Эпилог

   Пальцы капитана коснулись холодного мрамора надгробной плиты. Хэм Найт. Сзади послышался чей-то голос.
   – Его дата смерти еще не установлена.
   Капитан обернулся и увидел призрак Натаниэля Найта. Так он выглядел в день похорон Аманды.
   «Белая борода и белые волосы, развевавшиеся на ветру, придавали ему сходство с Господом Богом на потолке Сикстинской капеллы».
   Капитан повернулся к нему, наслаждаясь выражением изумления и растерянности на лице старика. Здесь, оказывается, не один призрак.

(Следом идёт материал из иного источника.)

-- ==== Sys2Proof/Machine/Bridge.lean ====
section
/-! DEFINITION. The bridge loop: which block step is taken, the steps that run no instruction, the host controls and reset
(45_bridge_loop.md, 60_exceptions.md R261, 70_reset_and_hazards.md R280). -/

namespace Sys2Proof.Machine

/-! ## Conditions, in the order of priority (60_exceptions.md R261) -/

/-- An I/O failure is to be taken (R230). -/
def State.failing (s : State) : Bool := (s.host.srcFail || s.host.sinkFail) && decide (s.fsm ≠ .stopped)

/-- A stop request is to be taken: in every control state but EMIT and STOPPED (R229). -/
def State.stopping (s : State) : Bool := s.host.stopReq && decide (s.fsm ≠ .emit) && decide (s.fsm ≠ .stopped)

/-- The condition of the control state's own row of the transition table (R220). -/
def State.rowReady (s : State) : Bool :=
  match s.fsm with
  | .idle => true
  | .waitSync => decide (s.pos + 3 ≤ s.avail)
  | .textSkip => decide (s.pos + 1 ≤ s.avail)
  | .header => decide (s.frame.syncOff + s.frame.hl ≤ s.avail)
  | .message => decide (s.frame.frameEnd ≤ s.avail)
  | .emit => decide (s.tx.ocnt < 26) && s.host.outReady
  | .stopped => false

/-- A block step is enabled (R220). Where none is, the block is quiescent (R234). -/
def State.blockEnabled (s : State) : Bool := s.failing || s.stopping || s.rowReady

/-! ## The fetch (30_encoding.md R90) -/

/-- The instruction of the next block step: in WAIT_SYNC the window at `pos` selects it, in MESSAGE the latched id of a whole
frame; where bytes are missing (R105, R140), or a failure or a stop comes first, there is none. -/
def State.fetch (s : State) : Option Instr :=
  if s.failing || s.stopping || !s.rowReady then none
  else
    match s.fsm with
    | .waitSync =>
      match decode .sync (s.bytes s.pos 3) with
      | .ok (i, _) => some i
      | .error _ => none
    | .message =>
      match decode .msgId (leBytes 2 s.frame.msgId.toNat) with
      | .ok (i, _) => some i
      | .error _ => none
    | _ => none

/-! ## The block steps that run no instruction -/

/-- The EMIT step: one byte of the record is delivered on the handshake (R227). -/
def State.deliver (s : State) : State :=
  if h : s.tx.ocnt < 26 then
    let t := (s.emitBytes [s.tx.obuf[s.tx.ocnt]]).withTx { s.tx with ocnt := s.tx.ocnt + 1 }
    if s.tx.ocnt + 1 = 26 then t.withFsm .idle else t
  else s

/-- The I/O failure step (R230, 60_exceptions.md R259). -/
def State.ioFail (s : State) : State := s.stopWith (.ioFailure s.pos s.host.srcFail s.host.sinkFail)

/-- The row of the transition table that runs no instruction (R220, R221, R223, R224, R227, R229, R230, R231). In WAIT_SYNC
and MESSAGE there is none: the block waits. -/
def State.control (s : State) : State :=
  if s.failing then s.ioFail
  else if s.stopping then s.withFsm .stopped
  else if s.rowReady then
    match s.fsm with
    | .idle => s.withFsm .waitSync
    | .textSkip => s.headerDecode
    | .header => s.headerDecode
    | .emit => s.deliver
    | .waitSync => s
    | .message => s
    | .stopped => s
  else s

/-! ## Reset (70_reset_and_hazards.md R280, R281, 10_state.md R31) -/

/-- Every state element takes its reset value; O, the events already presented, the configuration and the host's side stay
(log 8). -/
def State.applyReset (s : State) : State :=
  { State.reset with cfg := s.cfg, out := s.out, events := s.events, host := s.host }

/-! ## Turns (log 3) -/

/-- What a turn changes on the host's own side of the ports. -/
def State.hostSide (s : State) : Turn → State
  | .block => s
  | .recv => s
  | .present b => s.withHost { s.host with inq := s.host.inq ++ [b] }
  | .ready v => s.withHost { s.host with outReady := v }
  | .stop v => s.withHost { s.host with stopReq := v }
  | .srcFail v => s.withHost { s.host with srcFail := v }
  | .sinkFail v => s.withHost { s.host with sinkFail := v }
  | .status _ => s
  | .rst v => s.withHost { s.host with rst := v }

/-- What the arbitration of a turn answers: a host step, done, or the state in which the block takes its step. -/
inductive Choice where
  | done (t : State)
  | block (t : State)
deriving DecidableEq, Repr

/-- Takes a turn. While `rst` is asserted, and on its release, every state element takes its reset value, before anything
else (60_exceptions.md R261, log 7). -/
def State.takeTurn (s : State) (t : Turn) : Choice :=
  let s' := s.hostSide t
  if s.host.rst || s'.host.rst then .done s'.applyReset
  else
    match t with
    | .block => .block s'
    | .recv => .done s'.recv
    | .status v => .done (s'.withStatus v)
    | .present _ => .done s'
    | .ready _ => .done s'
    | .stop _ => .done s'
    | .srcFail _ => .done s'
    | .sinkFail _ => .done s'
    | .rst _ => .done s'

/-- Whose turn it is. The schedule says; where it is empty, the block's if a block step is enabled, and otherwise the input
handshake's (log 4). -/
def State.arbitrate (s : State) : Choice :=
  match s.host.sched with
  | t :: ts => (s.withSched ts).takeTurn t
  | [] => s.takeTurn (if s.blockEnabled then .block else .recv)

/-! ## Where the fetch finds a given instruction word (log 19) -/

/-- The host's side with no line raised and nothing scheduled, so that the block takes the next step. -/
def HostSide.undisturbed (h : HostSide) : HostSide :=
  { h with rst := false, stopReq := false, srcFail := false, sinkFail := false, sched := [] }

/-- The three bytes of a `SYNC24` word stored at the cursor, with the block in WAIT_SYNC. -/
def State.placeSync (s : State) (w : Nat) : State :=
  ((s.withInput (overlay s.input s.pos (syncWordBytes w))).withFsm .waitSync).withHost s.host.undisturbed

/-- A whole Long frame with the message id `w`, an empty payload and a zero CRC, stored at the cursor, its header decoded and
the block in MESSAGE. -/
def State.placeMessage (s : State) (w : Nat) : State :=
  let bytes : List Byte := [0xAA, 0x44, 0x12, 0x1C] ++ leBytes 2 w ++ List.replicate 26 0
  let frame : FrameLatches :=
    { kind := .long, syncOff := s.pos, hl := 28, msgId := BitVec.ofNat 16 w, msgLen := 0, frameEnd := s.pos + 32 }
  (((s.withInput (overlay s.input s.pos bytes)).withFrame frame).withFsm .message).withHost s.host.undisturbed

/-- The word stored where the next step fetches it: a 16-bit word is a message id, any other a sync window (log 20). -/
def State.placeWord (s : State) (nbits w : Nat) : State :=
  if nbits = 16 then s.placeMessage w else s.placeSync w

end Sys2Proof.Machine
end

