-- ==== Sys2Proof/Machine/Core.lean ====
section
/-! DEFINITION. The machine as the host reads it. -/

def Sys2Proof.core : Host.Core := {
  State := Sys2Proof.Machine.State, Fault := Sys2Proof.Machine.Fault,
  Refusal := Sys2Proof.Machine.Refusal, step := Sys2Proof.Machine.step, reset := Sys2Proof.Machine.State.reset }
end

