/-- Settles O54: only the handshake and reset write S, and only the handshake and a `present` turn the queue. -/
theorem acceptedBytesNeverChange : Obligations.AcceptedBytesNeverChange := by
  unfold Obligations.AcceptedBytesNeverChange
  intro s t hstep
  have kept {t : State} (hin : t.input = s.input) : s.host.rst = false → t.host.rst = false →
      ∀ a < s.avail, t.byteAt a = s.byteAt a := fun _ _ a _ => by rw [State.byteAt, hin, State.byteAt]
  have hqueue := s.hostSide_nextTurn_inq
  cases step_row hstep with
  | reset hrst =>
    refine ⟨.inr ⟨.inr ⟨hrst, rfl⟩, ?_⟩, fun h1 h2 => ?_, by rw [State.hostSide_eq]; rfl⟩
    · exact hqueue.symm.imp (fun ⟨_, e⟩ => e) id
    · rw [State.applyReset_host] at h2
      simp [h1, h2] at hrst
  | block _ hrow =>
    obtain ⟨hcfg, -, hin, hhost⟩ := hrow.host_frame
    exact ⟨.inr ⟨.inl hin, .inl (by rw [hhost]; rfl)⟩, kept hin, hcfg⟩
  | recv hr =>
    rcases s.popped.recv_eq_or_accept with e | ⟨b, bs, hq, e⟩ <;> rw [e]
    · exact ⟨.inr ⟨.inl rfl, .inl rfl⟩, kept rfl, rfl⟩
    · exact ⟨.inl ⟨b, bs, hq, rfl, rfl⟩, fun _ _ a ha => State.accept_byteAt (s := s.popped) b bs ha, rfl⟩
  | status v _ _ => exact ⟨.inr ⟨.inl rfl, .inl rfl⟩, kept rfl, rfl⟩
  | line _ =>
    have hin : (s.popped.hostSide s.nextTurn).input = s.input := by rw [State.hostSide_eq]; rfl
    refine ⟨.inr ⟨.inl hin, ?_⟩, kept hin, by rw [State.hostSide_eq]; rfl⟩
    exact hqueue.symm.imp (fun ⟨_, e⟩ => e) id

/-- A row of the block leaves ARF, or is the commit of a whole frame of an updating id (43_attitude_aggregator.md R170). -/
theorem State.BlockRow.arf_cases (h : s.BlockRow t) :
    t.arf = s.arf ∨ (s.fsm = .message ∧ s.frame.frameEnd ≤ s.avail ∧
      s.frame.msgId ∈ [(1465 : BitVec 16), 1708, 813] ∧ t.fsm = .emit) := by
  cases h with
  | commit cand id hm _ hu =>
    obtain ⟨hf, hlen, rfl⟩ := (s.messageHere_iff id).mp hm
    exact hu.imp id fun hid => ⟨hf, hlen, hid, rfl⟩
  | openLong _ | openShort _ =>
    rw [State.openFrame_eq]
    exact .inl rfl
  | openText _ =>
    rw [State.matchSync_eq]
    exact .inl rfl
  | deliver _ hc _ _ =>
    rw [State.deliver_eq s hc]
    exact .inl rfl
  | _ => exact .inl rfl

theorem State.recv_arf_pos (s : State) : s.recv.arf = s.arf ∧ s.recv.pos = s.pos := by
  rcases s.recv_eq_or_accept with e | ⟨b, bs, -, e⟩ <;> rw [e] <;> exact ⟨rfl, rfl⟩

/-- Settles O57: of the rows of a step only a commit and reset write ARF. -/
theorem onlyCommitsWriteTheAttitude : Obligations.OnlyCommitsWriteTheAttitude := by
  unfold Obligations.OnlyCommitsWriteTheAttitude
  intro s t hstep
  cases step_row hstep with
  | reset hrst => exact .inr (.inr ⟨hrst, rfl⟩)
  | block _ hrow => exact hrow.arf_cases.imp id .inl
  | recv _ => exact .inl s.popped.recv_arf_pos.1
  | status _ _ _ => exact .inl rfl
  | line _ =>
    rw [State.hostSide_eq]
    exact .inl rfl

   Капитан опустил глаза на надгробную плиту с надписью.
   – Значит, это вы?
   – Да, я – Хэм Найт.
   Он медленно, осторожно приблизился, вытянув руку, как слепой.
   – Я увидел вас из окна верхнего этажа. Сходство поразительное. Я заметил его даже на расстоянии. Господи! Парень, ты живой человек или результат моего старческого воображения?
   Капитан улыбнулся.
   – Вполне живой. Вот, можете убедиться.
   Oн протянул правую руку. Хэм схватил ее. Окинул его взглядом с ног до головы.
   – Невероятно! Кто вы такой?
   – Хэм Найт.
   – Ну да, я Хэм Найт. Я про вас спрашиваю. Вы кто?
   – Я вам сказал, Хэм Найт. Я тоже Хэм Найт, – он на секунду замолчал, – дедушка.
   – Дедушка?! Кто придумал этот нелепый маскарад? Не смешно, молодой человек. Выкладывайте, пока я не вышел из себя. – Он попытался выдернуть руку, но капитан не отпускал.
   – Это не игра. Я приехал из самого Техаса, чтобы выяснить, живы ли вы. Вы и бабушка.
   Он повернулся и стал разглядывать мраморные надгробия.
   – Она скончалась много лет назад. – Хэм провел тыльной стороной левой ладони по влажным глазам. – У меня нет внука. Мой сын погиб на войне еще мальчиком.
   – Не мальчиком. Мужчиной. Мой отец, Натаниэль Найт Второй.
   – Мой сын – твой отец?!
   – Да. Я вам все расскажу, но сначала… Бар открыт? – Он кивнул на большой дом Найтов, в котором теперь размещался отель. – Похоже, вам тоже не помешает пропустить стаканчик.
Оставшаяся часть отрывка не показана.